Missed one on 375th line

Thanks. I amended the last commit.

… changelog

adrinjalali

otherwise LGTM

adrinjalali · 2024-10-23T06:00:41Z

sklearn/metrics/tests/test_ranking.py

@@ -370,7 +371,8 @@ def test_roc_curve_toydata():
        "ROC AUC score is not defined in that case."
    )
    with pytest.warns(UndefinedMetricWarning, match=expected_message):
-        roc_auc_score(y_true, y_score)
+        auc = roc_auc_score(y_true, y_score)
+    assert_almost_equal(auc, np.nan)


same here with math.isnan

adrinjalali · 2024-10-23T09:46:01Z

doc/whats_new/upcoming_changes/sklearn.metrics/27412.fix.rst

  warn user if only one class is present in the labels.
-  By :user:`Gleb Levitski <glevv>`
+  By :user:`Gleb Levitski <glevv>` and :user:`Janez Demšar <janezd>`


@lesteve this PR number is not gonna show up here. What do we do?

I think we can duplicate the changelog entry into two files with different PR numbers in their name but the same contents.

Then both entries will be merged by towncrier when we aggregate the changelog of a given release.

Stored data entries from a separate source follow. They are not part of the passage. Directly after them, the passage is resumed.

-- ==== Sys2Proof/Machine/Solver.lean ====
section
/-! DEFINITION. Solver engines (spec/10_roots_and_solvers.md): occurrences (R260, R261), operation records (R262 to R265), the
operations (R266 to R274), commits and discards (R275 to R277), pins (R278), borrowed chunks (R257) and abandonment
(R282, R283). -/

namespace Sys2Proof.Machine
open Sys2Proof.Num

/-! ### Operation records (R262 to R264) -/

def isOp (op : Nat) : Bool := decide (1 ≤ op ∧ op ≤ 8) || op == 0x0E || op == 0x0F
/-- The operation takes a symmetric A (R263). -/
def symOp (op : Nat) : Bool := op == 1 || op == 2 || op == 5 || op == 6 || op == 7
/-- SCALE is required, and OUTSLOT must be 1 or 0 (R263). -/
def needsScale (op : Nat) : Bool := op == 5 || op == 6 || op == 7 || op == 8
def toSlot (op : Nat) : Bool := op == 5 || op == 6 || op == 7 || op == 0x0E || op == 0x0F

def finiteNonneg (w : Nat) : Bool := match fp32.decode w with | .fin n m _ => !n || m == 0 | _ => false

/-- A record's fields with addresses not yet resolved: the raw bytes give them (R262). -/
def recN (bs : List Byte) (o k : Nat) : Nat := leNat ((bs.drop o).take k)

/-- The guard of an operation record. -/
def recGuard (bs : List Byte) : Bool := recN bs 4 4 == 2 ^ 32 - 1 - recN bs 0 4

/-- The checks of R264 that admission makes; `size` is the image's. -/
def recStatic (bs : List Byte) (size : Nat) : Bool :=
  let h := recN bs 0 4
  let op := bits h 7 0
  let n := recN bs 8 2
  let sparse := bit h 10
  let infmt := bits h 12 11
  let nbor := recN bs 13 1
  isOp op && bits h 31 19 == 0
    && decide (64 ≤ n) && decide (n ≤ 2048) && n % 64 == 0
    && (if op = 5 ∨ op = 7 then decide (1 ≤ recN bs 10 2) && decide (recN bs 10 2 ≤ 64) else recN bs 10 2 == 0)
    && (if op = 5 then [1, 2, 4].contains (recN bs 12 1) else recN bs 12 1 == 0)
    && decide (nbor ≤ 4) && !(bit h 8 && nbor != 0)
    && (nbor == 0 || decide (5 ≤ ((List.range 16).filter (fun b => bit (recN bs 14 2) b)).length))
    && (if op = 8 then decide (1 ≤ recN bs 60 4) && decide (recN bs 60 4 ≤ 65536)
        else if op = 4 then decide (1 ≤ recN bs 60 4) && decide (recN bs 60 4 ≤ 2048) else recN bs 60 4 == 0)
    && finiteNonneg (recN bs 48 4) && finiteNonneg (recN bs 52 4) && ltF (fp32.decode (recN bs 52 4)) (.fin false 1 0)
    && (match fp32.decode (recN bs 56 4) with | .nan => false | .inf neg => !neg | .fin neg m _ => !neg || m == 0)
    && (if needsScale op then bit h 9 else if op = 1 ∨ op = 2 then true else !bit h 9)
    && (if toSlot op then bit h 13 else if op = 1 ∨ op = 2 then true else !bit h 13)
    && infmt != 3 && (infmt != 1 || [256, 512, 1024, 2048].contains n) && (infmt == 2) == sparse
    && (!sparse || (decide (1 ≤ op) && decide (op ≤ 4) && decide (recN bs 64 4 + 64 ≤ size)))
    && (sparse || recN bs 64 4 == 0)
    && decide (bits h 15 14 ≤ 2) && (op == 3 || op == 4 || bits h 15 14 == 0)
    && (op == 3 || op == 4 || op == 8 || recN bs 24 8 == 0)
    && ((List.range 52).all (fun i => recN bs (76 + i) 1 == 0))

/-- The record with its addresses resolved with the thread's bases; BASE 15 is not allowed (R262). -/
def readRec (t : ThreadId) (bases : List (BitVec 48)) (bs : List Byte) : Option SlvRec :=
  let h := recN bs 0 4
  let ad := fun o => resolveAddr t bases (BitVec.ofNat 64 (recN bs o 8))
  match ad 16, ad 24, ad 32, ad 40 with
  | some a, some b, some o, some w =>
    some { op := bits h 7 0, pair := bit h 8, scale := bit h 9, sparse := bit h 10, infmt := bits h 12 11, outslot := bit h 13
           tri := bits h 15 14, unit := bit h 16, qr := bit h 17, seed := bit h 18, n := recN bs 8 2, iters := recN bs 10 2
           p := recN bs 12 1, nbor := recN bs 13 1, lend := recN bs 14 2, in1 := a, in2 := b, out := o, work := w
           lambda := BitVec.ofNat 32 (recN bs 48 4), tauRel := BitVec.ofNat 32 (recN bs 52 4)
           resMax := BitVec.ofNat 32 (recN bs 56 4), mh := recN bs 60 4, sched := recN bs 64 4
           tiles := (List.range (recN bs 13 1)).map (fun i => recN bs (68 + 2 * i) 2) }
  | _, _, _, _ => none

/-- Rows of the main input: m for SOLVE_LS, n otherwise. -/
def SlvRec.rows (r : SlvRec) : Nat := if r.op = 8 then r.mh else r.n

namespace State

/-- Fields of a record's elimination schedule (R273): tiles, steps, and a step's word. -/
def schedTiles (s : State) (base sched : Nat) : Nat := s.rdNat (base + sched + 12) 4
def schedSteps (s : State) (base sched : Nat) : Nat := s.rdNat (base + sched + 8) 4
def schedStep (s : State) (base sched i : Nat) : Nat := s.rdNat (base + sched + 64 + 8 * i) 8

/-- The static checks of an elimination schedule (R273, R274), inside an image of `size` bytes: T and NSTEPS in range, the
reserved bytes 0, each step of a KIND of the table with its tile indices below NTILES. -/
def schedOk (s : State) (base size sched : Nat) : Bool :=
  let t := s.schedTiles base sched
  let n := s.schedSteps base sched
  decide (sched + 64 + 8 * n ≤ size) && decide (1 ≤ t) && decide (t ≤ 16384) && decide (1 ≤ n) && decide (n ≤ 2 ^ 24)
    && (s.rd (base + sched + 16) 48).all (fun b => b == 0)
    && (List.range n).all (fun i =>
      let w := s.schedStep base sched i
      decide (1 ≤ bits w 3 0) && decide (bits w 3 0 ≤ 3)
        && decide (bits w 23 4 < t) && decide (bits w 43 24 < t) && decide (bits w 63 44 < t))

/-- Start of the tiles of a block-sparse matrix of `t` tiles (R273). -/
def sparseData (a t : Nat) : Nat := (a + 4 + 4 * t + 4095) / 4096 * 4096

/-- Bytes of a block-sparse matrix of `t` tiles. -/
def sparseBytes (a t : Nat) : Nat := sparseData a t - a + t * 16384

/-- Tiles of a record's block-sparse matrices: those its schedule was compiled for, which its table must have (R274). -/
def recTiles (s : State) (j : Job) (r : SlvRec) : Nat := s.schedTiles j.image.base r.sched

/-- Bytes of a record's main input (R263, R244, R273). -/
def in1Bytes (s : State) (j : Job) (r : SlvRec) : Nat :=
  if r.op = 0x0F then 0
  else if r.infmt = 1 then r.n / 128 * (r.n / 128 + 1) / 2 * 65536
  else if r.infmt = 2 then sparseBytes r.in1 (s.recTiles j r)
  else r.rows * r.n * 4

def in2Bytes (r : SlvRec) : Nat :=
  if r.op = 3 then r.n * 4 else if r.op = 4 then r.n * r.mh * 4 else if r.op = 8 then r.mh * 4 else 0

def outBytes (s : State) (j : Job) (r : SlvRec) : Nat :=
  if r.outslot then 4096 + 2 * slotBytes r.n r.op
  else if r.op = 3 ∨ r.op = 8 then r.n * 4 else if r.op = 4 then r.n * r.mh * 4
  else if r.infmt = 2 then sparseBytes r.out (s.recTiles j r) else r.n * r.n * 4

def workBytes (r : SlvRec) : Nat := if r.op = 0x0F then 0 else 4 * max r.rows r.n * r.n * 4

/-- The extents that an operation reads, and WORK: address, bytes, and whether it writes them. An EIGBASIS that starts from
its slot's generation reads that too (R270). -/
def readExtents (s : State) (j : Job) (r : SlvRec) : List (Nat × Nat × Bool) :=
  let seed := r.op == 7 && r.seed && bit (s.rdNat (r.out + 4) 4 ^^^ (2 ^ 32 - 1)) 17
  ([(r.in1, s.in1Bytes j r, false), (r.in2, in2Bytes r, false), (r.work, workBytes r, true)]
    ++ (if seed then [(r.out + 4096 + bits (s.rdNat (r.out + 4) 4 ^^^ (2 ^ 32 - 1)) 16 16 * slotBytes r.n r.op, r.n * r.n * 4, false)] else [])).filter
    (fun x => x.2.1 != 0)

/-- All extents of an operation. -/
def recExtents (s : State) (j : Job) (r : SlvRec) : List (Nat × Nat × Bool) :=
  s.readExtents j r ++ [(r.out, s.outBytes j r, true)]

/-- Reach of R264 and R265: stacked memory under the region table, or shared-store banks of the engine's die that
the job owns. -/
def reachOk (s : State) (j : Job) (e : Nat) (x : Nat × Nat × Bool) : Bool :=
  let ok := fun (a : Nat) => windowOf a == 0 && (match placeOf a with
    | .stack _ _ => true
    | .shared d _ => d == e / 4
    | _ => false)
  ok x.1 && ok (x.1 + x.2.1 - 1)
    && (pieces x.1 x.2.1).all (fun p => s.jobPlace j (placeOf p.1) == .ok
        && (match placeOf p.1 with | .stack _ _ => s.regionAcc j.block.tag.toNat true x.2.2 p.1 p.2 == .ok | _ => true))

Yeah that's the towncrier's way of doing it, creating two files with same content that only differ by the PR number in the filename.

I originally thought it was a hidden towncrier feature but it is mentioned in the tutorial

$ towncrier create --content 'Can also be ``rst`` as well!' 3456.doc.rst # You can associate multiple issue numbers with a news fragment by giving them the same contents. $ towncrier create --content 'Can also be ``rst`` as well!' 7890.doc.rst

I discovered this by looking at the towncrier source code. Note that it only works if both fragments have the same type (fix in this case) IIRC.

There is twisted/towncrier#599 to try to make it a bit more convenient.

@glemaitre you've enabled automerge before resolving this though.

I duplicated the changelog.

ogrisel

LGTM as well once the review comments have all been taken care of.

ogrisel · 2024-10-23T10:15:02Z

sklearn/metrics/_ranking.py

@@ -375,12 +375,11 @@ def _binary_roc_auc_score(y_true, y_score, sample_weight=None, max_fpr=None):
        warnings.warn(
            (
                "Only one class is present in y_true. ROC AUC score "
-                "is not defined in that case. The score is set to "
-                "0.0."
+                "is not defined in that case."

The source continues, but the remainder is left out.